**Task item**
Return verbatim every line from the first line of the data below to the line that contains "tm).consts (4 * (i.val + j))", inclusive, and no further.

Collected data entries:
====

/-- The stored value of a register lane of a thread in its team and group. -/
def State.regOf (s : State) (t : Tid) (tm : Team) (g : Group) (r : Reg) (j : Nat) : Word :=
  match r with
  | .v i => Mem.w32 tm.pool ((s.descOf tm).laneAddr tm t (i.val + j))
  | .s i => Mem.w32 g.sregs (4 * (i.val + j))
  | .k i => Mem.w32 (s.launchOf tm).consts (4 * (i.val + j))
  | .h i => Mem.w32 g.hregs (256 * (i.val + j) + 4 * t.lane)
  | .sv i => match s.cur with
    | some c => sysOf s.clk c (s.descOf tm) tm g t (i.val + j)
    | none => 0
  | _ => 0

/-- The stored value of a register lane. -/
def State.regVal (s : State) (t : Tid) (r : Reg) (j : Nat) : Word :=
  match s.team? t.team, s.group? t with
  | some tm, some g => s.regOf t tm g r j
  | _, _ => 0

/-- The file and index of a register that results can be written to. -/
def Reg.file? (r : Reg) (j : Nat) : Option (RFile × Nat) :=
  match r with
  | .v i => some (.v, i.val + j)
  | .s i => some (.s, i.val + j)
  | .h i => some (.h, i.val + j)
  | _ => none

/-- The values that a long result would write to a register lane, once they are known. -/
def LongRes.valsAt (l : LongRes) (f : RFile) (i : Nat) : List Word :=
  if l.ready then (l.regs.filter fun x => decide (x.file = f ∧ x.idx = i)).map fun x => x.val else []

/-- The values of outstanding long writes of a thread to a register lane, oldest first. -/
def Thread.pendingVals (th : Thread) (f : RFile) (i : Nat) : List Word := th.longs.flatMap fun l => l.valsAt f i

/-- The threads whose writes reach a register as a thread sees it: every one of its group for an s register, itself for the others. -/
def Group.writers (g : Group) (lane : Nat) (f : RFile) : List Thread :=
  if f = .s then g.threads else g.threads.filter fun th => decide (th.lane = lane)

/-- The outstanding long results whose writes reach a register as a thread sees it, but for those of the word of an issue number: a word reads its operands before it writes. -/
def Group.longsAt (g : Group) (lane : Nat) (f : RFile) (own : Option Nat) : List LongRes :=
  (g.writers lane f).flatMap fun th => th.longs.filter fun l => l.issue.isNone || decide (l.issue ≠ own)

/-- A long write to a register lane of a thread is outstanding. -/
def Group.outstanding (g : Group) (lane : Nat) (f : RFile) (i : Nat) (own : Option Nat) : Bool :=
  (g.longsAt lane f own).any fun l => l.regs.any fun x => decide (x.file = f ∧ x.idx = i)

/-- The issue number of the word being executed. -/
def State.issueNo (s : State) : Option Nat := s.cur.map fun c => c.issue

/-- The values of outstanding long writes to a register lane of a thread. -/
def State.pendings (s : State) (t : Tid) (f : RFile) (i : Nat) : List Word :=
  match s.group? t with
  | some g => (g.longsAt t.lane f s.issueNo).flatMap fun l => l.valsAt f i
  | none => []

/-- Read one register lane (R58): while a long write to it is outstanding, a free value chooses between the value before and a value after. -/
def State.readReg (s : State) (t : Tid) (r : Reg) (j : Nat) : Word × State :=
  let old := s.regVal t r j
  match Reg.file? r j with
  | some (f, i) =>
    match s.pendings t f i with
    | [] => (old, s)
    | vs => let c := s.pick (vs.length + 1); ((old :: vs).getD c.1 old, c.2)
  | none => (old, s)

/-- Read n consecutive register lanes. -/
def State.readRegs (s : State) (t : Tid) (r : Reg) (j : Nat) : Nat → List Word × State
  | 0 => ([], s)
  | n + 1 =>
    let x := s.readReg t r j
    let xs := x.2.readRegs t r (j + 1) n
    (x.1 :: xs.1, xs.2)

/-! ### Queues -/

/-- The declaration of a team queue (R260). -/
def KDesc.queue? (d : KDesc) (q : Nat) : Option QDecl := d.queues.find? fun x => decide (x.num = q)

/-- The slots or tokens a queue holds. -/
def Team.queueLen (t : Team) (q : Nat) : Nat :=
  if 32 ≤ q then (assoc [] t.queues q).length else (t.tokens.filter fun x => decide (x.1 = q)).length

/-- The oldest slot of a queue, taken away. Tokens and team queues are first-in, first-out (R259). -/
def Team.popQueue (t : Team) (q : Nat) : Option (List Word × Team) :=
  if 32 ≤ q then
    match assoc [] t.queues q with
    | [] => none
    | x :: xs => some (x, { t with queues := assocSet t.queues q xs })
  else
    match t.tokens.find? fun x => decide (x.1 = q) with
    | none => none
    | some x => some ([x.2], { t with tokens := t.tokens.eraseP fun y => decide (y.1 = q) })

/-- The scope at which popping a queue acquires is cluster or wider, so that the core's L1 is invalidated (R209, R257). -/
def popInvalidates (q : Nat) : Bool := decide (q < 32)

/-- Pop one slot for a lane, if there is one. A pop of a token acquires (R257); a slot leaving wakes those who wait for room. -/
def State.pop (s : State) (t : Tid) (q : Nat) : Option (List Word × State) :=
  match s.team? t.team with
  | none => none
  | some tm =>
    match tm.popQueue q with
    | none => none
    | some (x, tm') =>
      let s := s.updTeam t.team fun _ => tm'
      let s := if popInvalidates q then s.invalL1 tm.core else s
      some (x, (s.wakeTeam t.team fun k => decide (k = .queue q)).unhold)

/-- A team queue has room (R260). -/
def Team.hasRoom (t : Team) (d : KDesc) (q : Nat) : Bool :=
  match d.queue? q with
  | some x => decide (t.queueLen q < 2 ^ x.ldepth)
  | none => false

/-- Push one slot on a team queue, if there is room (R261). Those who wait for data wake. -/
def State.push (s : State) (t : Tid) (q : Nat) (slot : List Word) : Option State :=
  match s.team? t.team with
  | none => none
  | some tm =>
    if tm.hasRoom (s.descOf tm) q then
      let s := s.updTeam t.team fun tm => { tm with queues := assocSet tm.queues q (assoc [] tm.queues q ++ [slot]) }
      some (s.wakeTeam t.team fun k => decide (k = .queue q))
    else none

/-! ### Writing -/

/-- A later write of a thread drops what earlier long results would still write to the register (R59). -/
def Thread.dropLong (th : Thread) (f : RFile) (i : Nat) : Thread :=
  { th with longs := th.longs.map fun l => { l with regs := l.regs.filter fun x => !decide (x.file = f ∧ x.idx = i) } }

/-- A later write of an issue number drops what older long results of the thread would still write to the register (R59, R93). -/
def Thread.dropOlder (th : Thread) (f : RFile) (i n : Nat) : Thread :=
  { th with longs := th.longs.map fun l => if l.id < n then { l with regs := l.regs.filter fun x => !decide (x.file = f ∧ x.idx = i) } else l }

/-- A later write drops what earlier long results would still write to a register (R59): those of its thread, and those of every thread of its group for an s register. -/
def State.dropLongs (s : State) (t : Tid) (f : RFile) (i : Nat) : State :=
  if f = .s then s.updGroup t fun g => { g with threads := g.threads.map fun th => th.dropLong f i }
  else s.updThread t fun th => th.dropLong f i

/-- The place of a lane's h register in its frame's reserve segment: segment and offset (R82). -/
def Group.frameAt (g : Group) (lane i : Nat) : Option (Nat × Nat) := g.frame.map fun f => (f.1, 8192 * f.2 + 256 * i + 4 * lane)

/-- A word of a handler frame loses its mark (R88). -/
def State.unmarkFrame (s : State) (at_ : Option (Nat × Nat)) : State := { s with frameUe := s.frameUe.filter fun u => decide (some u ≠ at_) }

/-- Store a value in a register lane; a whole word written loses its mark (R88). -/
def State.putReg (s : State) (t : Tid) (f : RFile) (i : Nat) (v : Word) : State :=
  match f with
  | .v => let a := s.vAddr t i; s.poolSet t.team a (leBytes 4 v.toNat)
  | .s => s.updGroup t fun g => { g with sregs := Mem.setW32 g.sregs (4 * i) v }
  | .h =>
    (s.updGroup t fun g => { g with hregs := Mem.setW32 g.hregs (256 * i + 4 * t.lane) v }).unmarkFrame
      ((s.group? t).bind fun g => g.frameAt t.lane i)

/-- A short write (R56): visible to the next word, and later than every outstanding long write to the register. -/
def State.writeShort (s : State) (t : Tid) (f : RFile) (i : Nat) (v : Word) : State := (s.dropLongs t f i).putReg t f i v

/-- The registers of a destination, with their values; an s destination takes the lowest active lane's value alone (R23). -/
def destRegs (lead : Bool) (r : Reg) : Nat → List Word → List LReg
  | _, [] => []
  | j, v :: vs =>
    match Reg.file? r j with
    | some (.s, i) => if lead then { file := .s, idx := i, val := v } :: destRegs lead r (j + 1) vs else destRegs lead r (j + 1) vs
    | some (f, i) => { file := f, idx := i, val := v } :: destRegs lead r (j + 1) vs
    | none => destRegs lead r (j + 1) vs

/-- Write short results to registers. -/
def State.writeRegs (s : State) (t : Tid) : List LReg → State
  | [] => s
  | x :: xs => (s.writeShort t x.file x.idx x.val).writeRegs t xs

/-- Make results a long result of the thread (R56): it lands later. A result that an s register takes part in is `shared` by the active lanes of the group (R23, R57). (log 52, DEDUCED) -/
def State.addLong (s : State) (t : Tid) (ready : Bool) (regs : List LReg) (shared : Bool := false) : Nat × State :=
  let f := s.fresh
  let issue := if shared then s.issueNo else none
  (f.1, f.2.updThread t fun th => { th with longs := th.longs ++ [{ id := f.1, ready := ready, regs := regs, issue := issue }] })

/-- The thread is the one of its group that gives the word of an issue number its s result, and has not landed it. -/
def Thread.leadsIssue (th : Thread) (team group n : Nat) : Bool :=
  (th.longs.any fun l => decide (l.issue = some n) && l.regs.any fun x => decide (x.file = .s)) ||
  (match th.pend with
    | some p => decide (p.issue = n) &&
        decide ((p.set.find? fun t => decide (t.group = group)) = some { team := team, group := group, lane := th.lane })
    | none => false)

/-- A result waits for the lead lane's s result of the same word (R57). -/
def State.awaitsLead (s : State) (t : Tid) (l : LongRes) : Bool :=
  match l.issue, s.group? t with
  | some n, some g => g.threads.any fun th => decide (th.lane ≠ t.lane) && th.leadsIssue t.team t.group n
  | _, _ => false

/-- The missing segment that a landing result touches: a segment of the team, or a reserve segment, counted from 64 (R90). -/
def State.landTouch (s : State) (t : Tid) (l : LongRes) : Option Nat :=
  match s.team? t.team, s.group? t with
  | some tm, some g => l.regs.findSome? fun x => match x.file with
      | .v => missingSeg (s.descOf tm) tm (s.vAddr t x.idx) 4
      | .h => g.frame.bind fun f => if s.reserveMissing f.1 then some (64 + f.1) else none
      | .s => none
  | _, _ => none

/-- A result would change a source that an array has not read yet, which it is to read as it stood when the command entered (R178). -/
def State.landLocked (s : State) (t : Tid) (l : LongRes) : Bool :=
  l.regs.any fun x => decide (x.file = .v) && s.locks.any fun k => k.pool && !k.dst && decide (k.team = t.team) && k.overlaps (s.vAddr t x.idx) 4 &&
    match s.cmd? k.cmd with | some c => c.eng.isArray && decide (l.id < c.id) | none => false

/-- A result may land: its value is known, what it touches is there, and no array is still to read what it replaces. -/
def State.landable (s : State) (t : Tid) (l : LongRes) : Bool :=
  l.ready && !s.awaitsLead t l && (s.landTouch t l).isNone && !s.landLocked t l

/-- Earlier results lose what a later one writes (R59). -/
def Thread.yieldTo (th : Thread) (l : LongRes) (own : Bool) : Thread :=
  { th with longs := th.longs.map fun x =>
      if x.id < l.id then
        { x with regs := x.regs.filter fun y => !((own || decide (y.file = .s)) && l.regs.any fun z => decide (z.file = y.file ∧ z.idx = y.idx)) }
      else x }

/-- A long result lands (R56, R59): it writes what no later write has taken, and what earlier results would still write there is dropped. -/
def State.landLong (s : State) (t : Tid) (id : Nat) : State :=
  match s.thread? t with
  | none => s
  | some th =>
    match th.longs.find? fun l => decide (l.id = id) && s.landable t l with
    | none => s
    | some l =>
      let s := s.updGroup t fun g => { g with threads := g.threads.map fun th => th.yieldTo l (decide (th.lane = t.lane)) }
      let s := s.updThread t fun th => { th with longs := th.longs.filter fun x => decide (x.id ≠ id) }
      l.regs.foldl (fun s x => s.putReg t x.file x.idx x.val) s

end Sys2Proof.Machine
end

====

**Exercise response**
/-- The stored value of a register lane of a thread in its team and group. -/
def State.regOf (s : State) (t : Tid) (tm : Team) (g : Group) (r : Reg) (j : Nat) : Word :=
  match r with
  | .v i => Mem.w32 tm.pool ((s.descOf tm).laneAddr tm t (i.val + j))
  | .s i => Mem.w32 g.sregs (4 * (i.val + j))
  | .k i => Mem.w32 (s.launchOf tm).consts (4 * (i.val + j))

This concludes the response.